Сверхъестественное движение замедлилось. Мореход очнулся, и возобновляется ему назначенная епитимья.

Безумная игра в шахматы со шкипером в его каюте: столы и стулья большей частью прикреплены к полу, все остальное привязано тросами, так что каюта напоминает тренировочный зал циркача-эскаписта – как мне не нравится эта фраза! – и все равно время от времени что-нибудь да падает, хлопает крышка пианино, шахматные фигуры на стерженьках вставляются в отверстия доски… бутылка виски возле столика припрятана в шкиперов сапог на меху, потому что сапог не упадет, виски в основном для меня, шкипер почти не пьет; эти шахматы – его идея о часовом отдыхе вместо сна, он вызвал меня к себе среди ночи, словно я – средневековый придворный, покорный любому капризу своего короля; бросок в штурманскую рубку как рывок по полю, когда после схватки за мяч мчишься с ним к зачетной линии, обойдя всех 15 противников, которые в данном случае не люди, а вещи, к счастью статичные; радист не спит уже трое суток, выглядит полумертвым, бедняга, то и дело врывается в капитанскую каюту с идиотскими сообщениями о хорошей погоде и легком бризе в Балтийском море, меж тем как сцена снаружи, когда можно хоть что-нибудь разглядеть, напоминает низвержение в Мальстрём. Другие, более серьезные радиосводки всегда сопровождаются оговоркой «Данные сведения не предназначены для навигации», что вызывает у шкипера язвительный смех. Очевидно, наше дело труба, хотя шкипер не собирается говорить мне, в чем проблема, по крайней мере сейчас не собирается; все равно в таком грохоте мы не услышим друг друга. Однако шкипер чертовски угрюм и серьезен, что не мешает ему разгромить меня в партии в пух и прах. Гризетта, маленькая кошечка, в восторге от всех эскапистских приспособлений, устроенных исключительно «для ее удовольствия». Я настолько сосредоточился на игре, что забыл присмотреться к мостику, который казался неестественно темным, чтобы разглядеть, есть ли кто за штурвалом. Примроуз я сообщаю, что там кто-то был, но, да поможет мне Бог, я уверен, что нет. …

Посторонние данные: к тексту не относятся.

/-- R117, R256, R258, R277, R282, R284, R288: what a READ whose packet has come, in its turn, finds at its target. A failed
header loses it; local HBM takes it to the controller; a free Dome gives its line, a held or gated one makes it wait at the
gateway; open registers read zeros, other places refuse with poisoned units. The released request is served once the Dome is
free and in Run. (Readings of the model that this rests on, where it meets them: notes/assumptions/51, 150, 151, 155, 159.)
Commands: READ, GATEWAY_HOLD_RELEASE. -/
def Obligations.ReadsAreServedByTheirTarget : Prop :=
  ∀ (s : State) (t : Txn) (a : Nat), s.dev.alive = true → s.dev.txn t.id = some t → t.cmd = .read → t.len = 1 →
    t.got = [] → t.target = .mem a →
    (t.phase = .sent → s.dev.travels (.request t.id) = false → (∀ v ∈ s.dev.net.txns, s.dev.requestBefore t v = false) →
      (∀ ecc, Completes (.netRead t.id false ecc) s (fun d =>
        (d.txn t.id).map (fun u => u.phase) = some .lost ∧
        d.reg Reg.sncHdrDropCnt = s.dev.reg Reg.sncHdrDropCnt + 1 ∧ SameRegs [Reg.sncHdrDropCnt] s.dev d ∧
        SameMemory s.dev d ∧ d.lantern = s.dev.lantern ∧ d.out = s.dev.out)) ∧
      (∀ u off pk, localSpace a = .hbm a → s.dev.hbmDecode a = some (u, off) → pk = u / pcUnits →
        Completes (.netRead t.id true []) s (fun d =>
          (∃ r : RdEntry, (d.pc pk).arriving = (s.dev.pc pk).arriving ++ [r] ∧ r.unit = u ∧ r.txn = t.id ∧ r.index = 0 ∧
            r.sched = t.sched ∧ r.reread = false) ∧
          (d.txn t.id).map (fun u => u.phase) = some .atTarget ∧ d.regs = s.dev.regs ∧ SameMemory s.dev d)) ∧
      (localSpace a = .hbm a → s.dev.hbmDecode a = none →
        Completes (.netRead t.id true []) s (fun d =>
          (d.txn t.id).map (fun u => (u.phase, u.status, u.units)) = some (.responded, 1, [poisonUnit]) ∧
          d.reg Reg.hbcUnmappedCnt = s.dev.reg Reg.hbcUnmappedCnt + 1 ∧
          d.reg Reg.errUncorrCnt = s.dev.reg Reg.errUncorrCnt + 1 ∧
          SameRegs [Reg.hbcUnmappedCnt, Reg.errUncorrCnt] s.dev d ∧ SameMemory s.dev d)) ∧
      (∀ l, localSpace a = .tile l →
        (s.dev.domeOpen = true → Completes (.netRead t.id true []) s (fun d =>
          (d.txn t.id).map (fun u => (u.phase, u.units)) =
            some (.responded, [s.dev.tile.unit l]) ∧
          d.regs = s.dev.regs ∧ SameMemory s.dev d)) ∧
        (∀ r ∈ s.dev.lantern.run, Completes (.netRead t.id true []) s (fun d =>
          (d.txn t.id).map (fun u => u.phase) = some .held ∧
          d.reg Reg.sncGwHoldCnt = s.dev.reg Reg.sncGwHoldCnt + 1 ∧ SameRegs [Reg.sncGwHoldCnt] s.dev d ∧
          SameMemory s.dev d ∧ d.lantern = s.dev.lantern))) ∧
      (∀ o, localSpace a = .regs o → openRegister o = true →
        Completes (.netRead t.id true []) s (fun d =>
          (d.txn t.id).map (fun u => (u.phase, u.status, u.units)) = some (.responded, t.status, [zeroUnit]) ∧
          d.regs = s.dev.regs ∧ SameMemory s.dev d)) ∧
      (localSpace a = .nowhere ∨ (∃ o, localSpace a = .regs o ∧ openRegister o = false) →
        Completes (.netRead t.id true []) s (fun d =>
          (d.txn t.id).map (fun u => (u.phase, u.status, u.units)) = some (.responded, 1, [poisonUnit]) ∧
          d.reg Reg.errUncorrCnt = s.dev.reg Reg.errUncorrCnt + 1 ∧ SameRegs [Reg.errUncorrCnt] s.dev d ∧
          SameMemory s.dev d))) ∧
    (t.phase = .held → ∀ l, localSpace a = .tile l →
      (s.dev.domeOpen = true → Completes (.gatewayHoldRelease t.id []) s (fun d =>
        (d.txn t.id).map (fun u => (u.phase, u.units)) = some (.responded, [s.dev.tile.unit l]) ∧
        d.regs = s.dev.regs ∧ SameMemory s.dev d)) ∧
      (∀ r ∈ s.dev.lantern.run, Completes (.gatewayHoldRelease t.id []) s (fun d => d = s.dev)))

/-- R117, R264, R266, R267, R277, R404: writes at their target. Local HBM queues the unit, a partial one merged with what is
stored; a free Dome takes it into its line; a refusing place answers STATUS 0x1; a failed header loses the packet. (Readings
of the model that this rests on, where it meets them: notes/assumptions/51.) Commands: WRITE, WRITE_PARTIAL. -/
def Obligations.WritesAreServedByTheirTarget : Prop :=
  ∀ (s : State) (t : Txn) (a : Nat) (u : DUnit), s.dev.alive = true → s.dev.txn t.id = some t → t.phase = .sent →
    t.target = .mem a → t.data = [u] → t.purpose = .nobody → s.dev.travels (.request t.id) = false →
    (∀ v ∈ s.dev.net.txns, s.dev.requestBefore t v = false) →
    (t.cmd = .write →
      (Completes (.netWrite t.id false) s (fun d =>
        (d.txn t.id).map (fun v => v.phase) = some .lost ∧
        d.reg Reg.sncHdrDropCnt = s.dev.reg Reg.sncHdrDropCnt + 1 ∧ SameRegs [Reg.sncHdrDropCnt] s.dev d ∧
        SameMemory s.dev d)) ∧
      (∀ n off pk, localSpace a = .hbm a → s.dev.hbmDecode a = some (n, off) → pk = n / pcUnits →
        (s.dev.pc pk).input = [] → 0 < (s.dev.pc pk).room t.sched → s.dev.hbmLost n = false →
        Completes (.netWrite t.id true) s (fun d =>
            d.hbmUnit n = carried u ∧ (d.txn t.id).map (fun v => (v.phase, v.status)) = some (.responded, 0) ∧
            (∀ m, m ≠ n → d.hbmUnit m = s.dev.hbmUnit m) ∧ d.regs = s.dev.regs ∧ SameMemory s.dev d)) ∧
      (∀ l, localSpace a = .tile l → s.dev.domeOpen = true →
        Completes (.netWrite t.id true) s (fun d =>
          d.tile.unit l = (if unitOk u then u else poisonUnit) ∧ (∀ m, m ≠ l → d.tile.unit m = s.dev.tile.unit m) ∧
          (d.txn t.id).map (fun v => (v.phase, v.status)) = some (.responded, 0) ∧
          d.reg Reg.errUncorrCnt = s.dev.reg Reg.errUncorrCnt + (if unitOk u then 0 else 1) ∧
          SameRegs [Reg.errUncorrCnt] s.dev d ∧
          d.hbm = s.dev.hbm ∧ d.streams = s.dev.streams ∧ d.cfgMem = s.dev.cfgMem)) ∧
      (localSpace a = .nowhere ∨ (∃ o, localSpace a = .regs o ∧ openRegister o = false) →
        Completes (.netWrite t.id true) s (fun d =>
          (d.txn t.id).map (fun v => (v.phase, v.status)) = some (.responded, 1) ∧ d.regs = s.dev.regs ∧
          SameMemory s.dev d))) ∧
    (t.cmd = .partialWrite → t.be ≠ -1 → ∀ n off pk, localSpace a = .hbm a → s.dev.hbmDecode a = some (n, off) → pk = n / pcUnits →
      (s.dev.pc pk).input = [] → (s.dev.pc pk).writes = [] → s.dev.hbmLost n = false →
      unitOk (s.dev.hbm.mem.unit n) = true →
      Completes (.netWritePartial t.id true .clean .clean) s (fun d =>
        d.hbmUnit n = mergeUnit (s.dev.hbmUnit n) u t.be ∧
        (d.txn t.id).map (fun v => (v.phase, v.status)) = some (.responded, 0) ∧ d.regs = s.dev.regs ∧ SameMemory s.dev d) ∧
      Completes (.netWritePartial t.id true .uncorrectable .clean) s (fun d =>
        d.hbmUnit n = mergeUnit (s.dev.hbmUnit n) u t.be ∧
        d.reg (Reg.hbcRereadOkCnt (pk / 32)) = s.dev.reg (Reg.hbcRereadOkCnt (pk / 32)) + 1 ∧
        SameRegs [Reg.hbcRereadOkCnt (pk / 32)] s.dev d ∧ SameMemory s.dev d) ∧
      Completes (.netWritePartial t.id true .uncorrectable .uncorrectable) s (fun d =>
        d.hbmUnit n = poisonUnit ∧ d.reg (Reg.hbcUncorrCnt (pk / 32)) = s.dev.reg (Reg.hbcUncorrCnt (pk / 32)) + 1 ∧
        SameMemory s.dev d))

/-- R230, R277, R285, R289, R291, R365: a response ends its transaction: the data answers the host, an acknowledged write commits
the thread's units, each measured for its initiator; a waiting packet is injected; one whose response does not come in time
is completed by its interface. (Readings of the model that this rests on, where it meets them: notes/assumptions/52, 164,
166.) Commands: READ_DATA, WRITE_ACK, PACKET_INJECTION, RESPONSE_TIMEOUT. -/
def Obligations.ResponsesInjectionsAndTimeouts : Prop :=
  ∀ (s : State) (t : Txn), s.dev.alive = true → s.dev.txn t.id = some t → t.init < 256 →
    (t.phase = .responded → s.dev.travels (.response t.id) = false → (∀ v ∈ s.dev.net.txns, s.dev.responseBefore t v = false) →
      (∀ f tag off len : Nat, t.cmd = .read → t.purpose = .bar2 f tag off len → s.dev.regBit Reg.sncStatCtl 0 = false →
        Completes (.netReadData t.id true) s (fun d =>
          d.txn t.id = none ∧
          d.reg (Reg.sncStatUnits t.init) = s.dev.reg (Reg.sncStatUnits t.init) + BitVec.ofNat 64 t.len ∧
          d.reg (Reg.sncStatBytes t.init) = s.dev.reg (Reg.sncStatBytes t.init) + BitVec.ofNat 64 (64 * t.len) ∧
          d.reg (Reg.sncStatLatN t.init) = s.dev.reg (Reg.sncStatLatN t.init) + 1 ∧
          d.reg (Reg.sncStatLatSum t.init) =
            s.dev.reg (Reg.sncStatLatSum t.init) + BitVec.ofNat 64 (t.backAt.getD (2 * s.dev.now) - t.sentAt) ∧
          (t.units.all (fun u => !u.pois && unitOk u) = true →
            d.out = s.dev.out ++
              [.completion tag 0 (((t.units.map (fun u => lineBytes u.data)).flatten.drop off).take len) false]) ∧
          (t.units.any (fun u => u.pois || !unitOk u) = true →
            d.out = s.dev.out ++ [.completion tag 0 (List.replicate len 0) true] ∧
            d.reg Reg.hifPoisCplCnt = s.dev.reg Reg.hifPoisCplCnt + 1) ∧
          d.lantern = s.dev.lantern ∧ SameMemory s.dev d)) ∧
      (∀ (tk n : Nat) (dst : NetTarget) (x : Thread), t.cmd = .write → t.purpose = .thread tk n x.stamp dst →
        s.dev.thread tk = some x → t.data.length = 1 → t.got = [] → t.status = 0 → tk < 1024 →
        Completes (.netWriteAck t.id true) s (fun d =>
          d.txn t.id = none ∧ d.committedBytes tk = (s.dev.committedBytes tk + 64) % 2 ^ 48 ∧
          (∃ y : Thread, d.thread tk = some y ∧ y.committed = x.committed + 1 ∧ y.settled = x.settled + 1 ∧
            y.reqs = x.reqs - 1 ∧ y.writes = x.writes - 1 ∧ y.next = x.next) ∧
          d.threadState tk = s.dev.threadState tk ∧
          d.lantern = { s.dev.lantern with parked := d.lantern.parked } ∧ d.out = s.dev.out ∧
          SameMemory s.dev d))) ∧
    (t.phase = .waiting →
      (1 < s.dev.power → Completes (.packetInjection ⟨t.init % 256, Nat.mod_lt _ (by decide)⟩) s (fun d => d = s.dev)) ∧
      (s.dev.power ≤ 1 → s.dev.net.txns = [t] → t.init ≠ 7 → s.dev.regF (Reg.sncReg t.init) 0 24 = 0 → t.cmd = .read → t.data = [] →
        Completes (.packetInjection ⟨t.init % 256, Nat.mod_lt _ (by decide)⟩) s (fun d =>
          d.net = { s.dev.net with
            txns := [{ t with
              phase := .sent, injected := s.dev.now, limit := s.dev.regF Reg.sncCtl 0 24, sentAt := 2 * s.dev.now }],
            entering := d.net.entering } ∧
          (∃ fs, d.net.entering = s.dev.net.entering ++ fs) ∧ d.travels (.request t.id) = true ∧ d.regs = s.dev.regs ∧ SameMemory s.dev d ∧ d.lantern = s.dev.lantern))) ∧
    (t.phase = .lost → t.injected + t.limit ≤ s.dev.now → t.cmd = .read → t.sched = false →
      ∀ f tag off len : Nat, t.purpose = .bar2 f tag off len → 0 < t.len →
        Completes (.responseTimeout t.id) s (fun d =>
          d.txn t.id = none ∧ d.reg Reg.sncRespTmoCnt = s.dev.reg Reg.sncRespTmoCnt + 1 ∧
          d.reg Reg.errUncorrCnt = s.dev.reg Reg.errUncorrCnt + BitVec.ofNat 64 t.len ∧
          d.out = s.dev.out ++ [.completion tag 0 (List.replicate len 0) true] ∧ d.lantern = s.dev.lantern ∧
          SameMemory s.dev d))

…Игра в шахматы теперь кажется мне нереальной и чем-то похожей на ту жуткую, дивную, совершенно абсурдную сцену в «Падении дома Ашеров» французского режиссера Жана Эпштейна, когда Родерик Ашер и старый доктор читают у камина, а дом уже полыхает огнем, по стенам расходятся трещины, дом разваливается на куски, языки пламени ползут по ковру к героям, а снаружи беснуется гроза, мечет молнии в болото, по которому бредет восставшая из могилы миссис Ашер, урожденная Лигейя, с трудом пробираясь к дому; увлеченные чтением, Ашер и добряк доктор ничего не замечают вокруг; кстати, невероятно счастливый финал этого фильма, размышлял Мартин, под звездным небом, где Орион внезапно превращается в Южный Крест и Ашер воссоединяется с женой в этой жизни, но на другом ее уровне, был гениальной находкой, пожалуй, превосходящей и самого По, и теперь я все больше склоняюсь к мысли, что в финале романа должно быть нечто подобное…

Родерик Ашер проснулся в шесть,

В доме разгром – ни прилечь, ни присесть.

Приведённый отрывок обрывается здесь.